Из госпиталя Василия отправили не в Барвиху, а обратно в тюрьму и через несколько месяцев осудили приговором Военной коллегии Верховного суда по обвинению в злоупотреблении служебным положением и антисоветской агитации на восемь лет тюрьмы. В приговоре утверждалось: «В. Сталин неоднократно высказывал резкое недовольство отдельными, проводимыми Партией и Советским правительством, мероприятиями… В. Сталин дошел и до прямых, явно антисоветских высказываний. Так, в присутствии Капелькина и Февралева В. Сталин высказывал свои намерения сделать иностранным корреспондентам или сотрудникам иностранного посольства клеветническое заявление, направленное на дискредитацию руководителей Партии и Советского правительства… Антисоветская настроенность В. Сталина ярко выявилась и в том, что он в своем озлоблении допустил выпад террористического характера в отношении одного из руководителей Партии и Советского правительства».

Судьи, разумеется, не стали уточнять, что свои показания Капелькин, Февралев и другие близкие Василию люди дали, томясь в Лубянских застенках и прекрасно понимая, что, если не скажут, как надо следователям, придется задержаться там не на один долгий год.
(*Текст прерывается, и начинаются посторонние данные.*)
-- ==== Sys2Proof/Machine/Tab.lean ====
section
/-! DEFINITION. Sparse tables: the one form in which the model holds a register file, a memory or any numbered
units. A table lists (key, value) pairs with rising keys; an unlisted key reads as the default that the reader names,
and no listed value equals it, so equal contents are equal lists. Memory is such a table of bytes (Host.Cell). -/

namespace Sys2Proof.Machine

abbrev Tab (α : Type) := List (Nat × α)

/-- The value at key k, d k when it is not listed. -/
def tget {α : Type} (d : Nat → α) : Tab α → Nat → α
  | [], k => d k
  | (j, v) :: r, k => if j = k then v else if k < j then d k else tget d r k

/-- The table with value v at key k. (A table in canonical form lists nothing for dropWhile to drop; with it, reading after
writing holds of every list.) -/
def tput {α : Type} [DecidableEq α] (d : Nat → α) (t : Tab α) (k : Nat) (v : α) : Tab α :=
  match t with
  | [] => if v = d k then [] else [(k, v)]
  | (j, w) :: r =>
    if k < j then (if v = d k then (j, w) :: r else (k, v) :: (j, w) :: r)
    else if k = j then (if v = d k then r.dropWhile (fun e => e.1 ≤ k) else (k, v) :: r)
    else (j, w) :: tput d r k v

/-- Every listed key lies above lo, keys rise, and no listed value is the default. -/
def twfFrom {α : Type} [DecidableEq α] (d : Nat → α) : Option Nat → Tab α → Bool
  | _, [] => true
  | lo, (k, v) :: r => (match lo with | none => true | some l => decide (l < k)) && decide (v ≠ d k) && twfFrom d (some k) r

/-- The canonical form. -/
def twf {α : Type} [DecidableEq α] (d : Nat → α) (t : Tab α) : Bool := twfFrom d none t

/-- Write values at the given keys, in order: a later one remains. -/
def tputAll {α : Type} [DecidableEq α] (d : Nat → α) (t : Tab α) : List (Nat × α) → Tab α
  | [] => t
  | (k, v) :: r => tputAll d (tput d t k v) r

/-- Drop every entry whose key lies in [lo, lo + n): those keys read as the default again. -/
def tclear {α : Type} (t : Tab α) (lo n : Nat) : Tab α := t.filter (fun e => e.1 < lo || lo + n ≤ e.1)

/-- The default of tables of numbers. -/
def z0 : Nat → Nat := fun _ => 0

/-! Memory of bytes. -/

/-- A byte memory: State's memories list (address, byte) in canonical form; an unlisted byte reads 0. -/
abbrev Mem := List Host.Cell

def zeroByte : Nat → Byte := fun _ => 0

def Mem.byte (m : Mem) (a : Nat) : Byte := tget zeroByte m a
def Mem.setByte (m : Mem) (a : Nat) (b : Byte) : Mem := tput zeroByte m a b
def Mem.wf (m : Mem) : Bool := twf zeroByte m

/-- n bytes from address a upward. -/
def Mem.bytes (m : Mem) (a : Nat) : Nat → List Byte
  | 0 => []
  | n + 1 => m.byte a :: Mem.bytes m (a + 1) n

/-- Store the bytes from address a upward. -/
def Mem.store (m : Mem) (a : Nat) : List Byte → Mem
  | [] => m
  | b :: r => Mem.store (m.setByte a b) (a + 1) r

/-- Little-endian value of bytes (R14). -/
def leNat : List Byte → Nat
  | [] => 0
  | b :: r => b.toNat + 256 * leNat r

/-- The n little-endian bytes of x (R14). -/
def leBytes (x : Nat) : Nat → List Byte
  | 0 => []
  | n + 1 => BitVec.ofNat 8 x :: leBytes (x / 256) n

/-- n little-endian bytes at offset o of a body; bytes past its end read 0. -/
def fieldLE (b : List Byte) (o n : Nat) : Nat := leNat ((b.drop o).take n)

/-- The n-byte little-endian number at a. -/
def Mem.le (m : Mem) (a n : Nat) : Nat := leNat (m.bytes a n)

/-! Sets of numbers, as rising lists. -/

/-- Insert k. -/
def sins (k : Nat) : List Nat → List Nat
  | [] => [k]
  | j :: r => if k < j then k :: j :: r else if k = j then j :: r else j :: sins k r

/-- Remove k. -/
def sdel (k : Nat) (l : List Nat) : List Nat := l.filter (· != k)

/-- Put k in or take it out. -/
def sset (k : Nat) (b : Bool) (l : List Nat) : List Nat := if b then sins k l else sdel k l

/-! Bit fields. -/

/-- x[hi:lo] as a number. -/
def bits (x : Nat) (hi lo : Nat) : Nat := (x >>> lo) % 2 ^ (hi + 1 - lo)

/-- Bit i of x. -/
def bitAt (x i : Nat) : Bool := x.testBit i

/-- w with v in bits [hi:lo]. -/
def setField (w : W64) (hi lo : Nat) (v : Nat) : W64 :=
  let m : W64 := BitVec.ofNat 64 (2 ^ (hi + 1 - lo) - 1) <<< lo
  (w &&& ~~~ m) ||| ((BitVec.ofNat 64 v <<< lo) &&& m)

/-- Field [hi:lo] of a register. -/
def getField (w : W64) (hi lo : Nat) : Nat := bits w.toNat hi lo

/-- Two's complement value of the low n bits of x. -/
def sext (x n : Nat) : Int :=
  let y := x % 2 ^ n
  if 2 * y < 2 ^ n then (y : Int) else (y : Int) - (2 ^ n : Nat)

/-- ceil (a / b). -/
def cdiv (a b : Nat) : Nat := (a + b - 1) / b

/-- a + b, at most m: the counters that saturate at their maximum (R138). -/
def satAdd (m a b : Nat) : Nat := min m (a + b)

/-- The first match of a function over 0 .. n-1 from the left. -/
def findIdx (n : Nat) (f : Nat → Bool) : Option Nat := (List.range n).find? f

end Sys2Proof.Machine
end

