-- ==== Sys2Proof/Machine/Shadow.lean ====
section
/-! DEFINITION. Shadow checks (R422 to R428): which fills are selected, what the tap captures of them, and the compare
that ACCST sends. -/

namespace Sys2Proof.Machine

/-- shadow_select (R423); level 0 Clear, 1 Haze. -/
def shadowSelect (level job step att vc k f : Nat) : Bool :=
  let w := BitVec.ofNat 64 ((att <<< 56) ||| (job <<< 52) ||| (vc <<< 36) ||| (k <<< 32) ||| f)
  let h := (knotMix (knotMix (BitVec.ofNat 64 step ^^^ 0x7C15A93ED04B2F68#64) ^^^ w)).toNat
  if level = 0 then bits h 63 61 = 0 else if level = 1 then bits h 63 58 = 0 else false

/-- The check core of cluster c, if it works: the core whose ROLE is 1 (R422, R453). -/
def State.checkCore (s : State) (c : Nat) : Option Nat :=
  (coresOf c).find? (fun p => s.fld (rg (fnCore p) 0x0E8) 1 0 == 1)

/-- The cluster whose check core serves cluster c (R428): its own, or the next of the same job with wrap-around. -/
def State.servedBy (s : State) (c : Nat) : Option Nat :=
  if (s.checkCore c).isSome then some c
  else match s.jobOf c with
    | none => none
    | some j =>
      let cs := s.clustersOf j
      (cs.filter (c < ·) ++ cs.filter (· < c)).find? (fun d => (s.checkCore d).isSome)

/-- Bytes of a capture area (R424). -/
def captureArea : Nat := 224 * 1024

/-- Bytes that captures take: an MMA's fields 8, rows and scales; a weight tile with its scales; a row of 64 pairs 512
(the spec gives the area's size, not the captures' layout: DESIGN CHOICE, log entry 9). -/
def Capture.size : Capture → Nat
  | .mma _ k t bs rows => 8 + rows.length * ((k * t.width + 7) / 8 + (if bs = 0 then 0 else cdiv k bs))
  | .weights none => 8
  | .weights (some w) => 8 * kMax w.tag * w.tag.width + (if w.bs = 0 then 0 else 64 * (kMax w.tag / w.bs))
  | .pairs _ _ => 512

/-- Bytes in the capture area of core p: its open fills and its ended fills not yet replayed. -/
def State.captured (s : State) (p : Nat) : Nat :=
  let opens := (s.core p).v.fills.foldl (fun n f => n + f.size) 0
  match s.servedBy (clusterOf p) with
  | none => opens
  | some d => ((s.cluster d).checks.filter (fun x => x.core == p && !x.replayed)).foldl (fun n x => n + x.fill.size) opens

def State.setFills (s : State) (p : Nat) (l : List Fill) : State := s.setV p { (s.core p).v with fills := l }

/-- The open fill of tile k, if one is selected. -/
def VCore.fillOf (v : VCore) (k : Nat) : Option Fill := v.fills.find? (fun f => f.k == k)

def replaceFill (l : List Fill) (x : Fill) : List Fill := l.map (fun f => if f.k = x.k then x else f)

/-- Capture stops and the fill counts as abandoned (R424). -/
def State.abandon (s : State) (p k : Nat) : State :=
  match (s.core p).v.fillOf k with
  | none => s
  | some f =>
    if f.abandoned then s
    else (s.setFills p (replaceFill (s.core p).v.fills { f with abandoned := true, items := [], size := 0 })).bump
      (rg (fnCluster (clusterOf p)) 0x088) 31 0 1

/-- The tap writes one capture, unless the area is full (R424). -/
def State.capture (s : State) (p k : Nat) (x : Capture) : State :=
  match (s.core p).v.fillOf k with
  | none => s
  | some f =>
    if f.abandoned then s
    else if captureArea < s.captured p + x.size then s.abandon p k
    else s.setFills p (replaceFill (s.core p).v.fills { f with items := f.items ++ [x], size := f.size + x.size })

def State.onFill (s : State) (p k : Nat) (g : Fill → Fill) : State :=
  match (s.core p).v.fillOf k with
  | none => s
  | some f => s.setFills p (replaceFill (s.core p).v.fills (g f))

/-- A fill of tile k begins (R423): numbered, and selected or not. -/
def State.beginFill (s : State) (p k : Nat) : State :=
  match (s.core p).bound with
  | none => s
  | some (j, vc) =>
    let v := (s.core p).v
    let f := tget z0 v.fillNo k
    let v := { v with fillNo := tput z0 v.fillNo k (f + 1) }
    let job := s.job j
    if shadowSelect (s.level j) j job.step job.attempt vc k f then
      let x : Fill := { k, f, job := j, vc, step := job.step, attempt := job.attempt, items := [], size := 0, updated := [],
                        captured := [], wNeeded := true, hasMma := false, abandoned := false }
      let s := (s.setV p { v with fills := v.fills ++ [x] }).bump (rg (fnCluster (clusterOf p)) 0x080) 31 0 1
      if (s.servedBy (clusterOf p)).isNone then s.abandon p k else s
    else s.setV p v

/-- The open fill of tile k ends (R423): empty, abandoned, or passed to the check core. -/
def State.endFill (s : State) (p k : Nat) : State :=
  let v := (s.core p).v
  match v.fillOf k with
  | none => s.setV p { v with ended := tput z0 v.ended k 0 }
  | some f =>
    let v := { v with fills := v.fills.filter (fun x => x.k != k)
                      ended := tput z0 v.ended k (if f.abandoned || !f.hasMma then 0 else f.f + 1) }
    let s := s.setV p v
    if f.abandoned then s
    else if !f.hasMma then s.bump (rg (fnCluster (clusterOf p)) 0x088) 63 32 1
    else match s.servedBy (clusterOf p) with
      | none => s.bump (rg (fnCluster (clusterOf p)) 0x088) 31 0 1
      | some d =>
        let x := s.cluster d
        s.setCluster d { x with checks := x.checks ++ [⟨p, f, false, [], [], false, false⟩] }

def endFills (s : State) (p : Nat) : State := (List.range 8).foldl (fun s k => s.endFill p k) s

/-- The fills that a span's first clk begins: of every active tile (R423). -/
def beginFills (s : State) (p : Nat) : State :=
  slotsN.foldl (fun s n => s.beginFill p ((s.core p).v.activeTile n)) s

/-- Ended, still comparable fills of tile k of core p lose rows that a load or a clear writes (R426). -/
def State.spoilRows (s : State) (p k row0 rows : Nat) : State :=
  match s.servedBy (clusterOf p) with
  | none => s
  | some d =>
    let x := s.cluster d
    let e := tget z0 (s.core p).v.ended k
    if e = 0 then s
    else s.setCluster d { x with checks := x.checks.map (fun q =>
      if q.core = p ∧ q.fill.k = k ∧ q.fill.f + 1 = e then
        { q with fill := { q.fill with updated := q.fill.updated.filter (fun r => !(row0 ≤ r && r < row0 + rows)) } }
      else q) }

/-- The tap at an ACCLD or ACCCLR of rows of tile k (R424). -/
def State.tapLoad (s : State) (p k row0 rows : Nat) : State :=
  let out (l : List Nat) : List Nat := l.filter (fun r => !(row0 ≤ r && r < row0 + rows))
  (s.onFill p k (fun f => { f with updated := out f.updated, captured := out f.captured })).spoilRows p k row0 rows

/-- The tap at an MMA for the fill of tile k of array n: weights when due, pairs before a row's first update, the pass
itself; a poisoned operand or element abandons the fill (R424). -/
def State.tapMma (s : State) (p k : Nat) (w : Option WTile) (row0 klen : Nat) (ta : Tag) (bs : Nat)
    (rows : List ActRow) (before : List (List Pair)) (poisoned : Bool) : State :=
  match (s.core p).v.fillOf k with
  | none => s
  | some f =>
    if f.abandoned then s
    else if poisoned then s.abandon p k
    else
      let s := if f.wNeeded then (s.capture p k (.weights w)).onFill p k (fun f => { f with wNeeded := false }) else s
      let rs := if klen = 0 then [] else (List.range rows.length).map (row0 + ·)
      let s := (rs.zip before).foldl (fun s (r, ps) =>
        if f.captured.contains r then s else s.capture p k (.pairs r (ps.map (fun q => (q.hi, q.lo))))) s
      let s := s.capture p k (.mma row0 klen ta bs (rows.map (fun r => r.map (fun x => (x.1, x.2.1)))))
      s.onFill p k (fun f => { f with hasMma := true, updated := rs.foldl (fun l r => sins r l) f.updated
                                      captured := rs.foldl (fun l r => sins r l) f.captured })

/-- The compare of an ACCST of rows of tile k (R426): the pairs it reads go to the fill's check. -/
def State.tapStore (s : State) (p k row0 rows : Nat) : State :=
  let v := (s.core p).v
  let e := tget z0 v.ended k
  match s.servedBy (clusterOf p) with
  | none => s
  | some d =>
    let x := s.cluster d
    if e = 0 then s
    else s.setCluster d { x with checks := x.checks.map (fun q =>
      if q.core = p ∧ q.fill.k = k ∧ q.fill.f + 1 = e then
        let rs := ((List.range rows).map (row0 + ·)).filter (fun r => q.fill.updated.contains r)
        { q with sent := q.sent ++ rs.map (fun r => (r, (List.range 64).map (fun c => v.pair k r c))) }
      else q) }

end Sys2Proof.Machine
end

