/-- JOB records. Ledger ranges are compared as intervals, an empty one (COUNT 0) too: the model refuses one whose BASE lies
inside another job's range (DESIGN CHOICE, log entry 53). -/
def crossJobs (l : List Rec) : Option (Nat × Nat) :=
  let js := ofType l 2
  let runs := runsOf l
  let rings := oneOf l 0x0F
  js.findSome? (fun r =>
    let j := r.at 0 1
    let before := js.filter (fun q => q.num < r.num)
    let n := popcount (r.at 8 4) 32
    let ctx := r.at 24 8
    let sts := (List.range 8).filter (fun st => st * 0x2000000000 < ctx + n * 0x18C0000 && ctx < (st + 1) * 0x2000000000)
    r.first [
      (2, before.all (fun q => q.at 2 2 + q.at 4 2 ≤ r.at 2 2 || r.at 2 2 + r.at 4 2 ≤ q.at 2 2)),
      (8, before.all (fun q => q.at 8 4 &&& r.at 8 4 == 0)), (16, before.all (fun q => q.at 16 8 &&& r.at 16 8 == 0)),
      (16, (List.range 64).all (fun p => !(r.at 16 8).testBit p || rings.at (8 + 16 * p + 14) 1 != 0)),
      (24, ownedPages runs j 0 ctx (n * 0x18C0000) && sts.all (fun st => useZero l st j)),
      (32, ownedPages runs j 0 (r.at 32 8) (n * 0x200000))])

/-- Owners and destinations name defined jobs (R380). -/
def crossOwners (l : List Rec) : Option (Nat × Nat) :=
  l.findSome? (fun r => r.first (match r.type with
    | 0x04 => (List.range 192).map (fun k =>
        let own := r.at (3 + 4 * k) 1
        (3 + 4 * k, r.at (1 + 4 * k) 1 != 0 || !own.testBit 7 || bits own 5 4 == 2 || hasJob l (own % 16)))
    | 0x05 => (r.entries 0 16).map (fun o => (o + 9, r.at (o + 8) 1 == 0 || hasJob l (r.at (o + 9) 1)))
    | 0x06 => (r.entries 0 4).map (fun o => (o, r.at o 1 == 0xFF || hasJob l (r.at o 1)))
    | 0x07 => (List.range 50).flatMap (fun k =>
        let o := 1 + 4 * k
        if !(r.at o 2).testBit 15 then [] else [(o, hasJob l (bits (r.at o 2) 13 10)), (o + 2, hasJob l (r.at (o + 2) 1 % 16))])
    | 0x08 => (r.entries 0 16).map (fun o => (o + 2, r.at o 1 == 0 || hasJob l (r.at (o + 2) 1)))
    | 0x0B => (List.range 4096).map (fun n => (n, 16 ≤ r.at n 1 || hasJob l (r.at n 1)))
    | 0x0C => (r.entries 0 32).map (fun o => (o + 5, r.at (o + 5) 1 == 0xFE || hasJob l (r.at (o + 5) 1)))
    | _ => []))

/-- PAGEMAP runs do not overlap. -/
def crossRuns (l : List Rec) : Option (Nat × Nat) :=
  let all := (ofType l 3).flatMap (fun r => (r.entries 0 16).map (fun o => (r, o)))
  (all.zipIdx.find? (fun ((r, o), i) => (all.take i).any (fun (q, p) =>
    q.at p 4 < r.at o 4 + r.at (o + 4) 4 && r.at o 4 < q.at p 4 + q.at (p + 4) 4))).map (fun ((r, o), _) => (r.num, r.off + o))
И действительно, арестованных сослуживцев генерал-лейтенанта Сталина, продержав под стражей около года и добившись нужных показаний против их бывшего шефа, благополучно освободили. Судить-то было не за что. Служебные грехи Капелькина, Февралева и остальных все равно покрывались амнистией, той самой, форма объявления о которой вызвала недовольство сына Сталина. К самому же Василию Иосифовичу амнистию почему-то (впрочем, понятно почему) решили не применять.

Не рискнули судьи также воспроизвести в приговоре «террористический выпад против одного из советских руководителей». Сажать генерала за бассейн и каток было и незаконно, и нелепо. Но «террористический выпад» потребовал бы слишком серьезного наказания и мог породить ненужные разговоры. Вот и нашли спасительный пункт об «антисоветских разговорах» — весомый довесок, в конце концов перевесивший хозяйственные статьи.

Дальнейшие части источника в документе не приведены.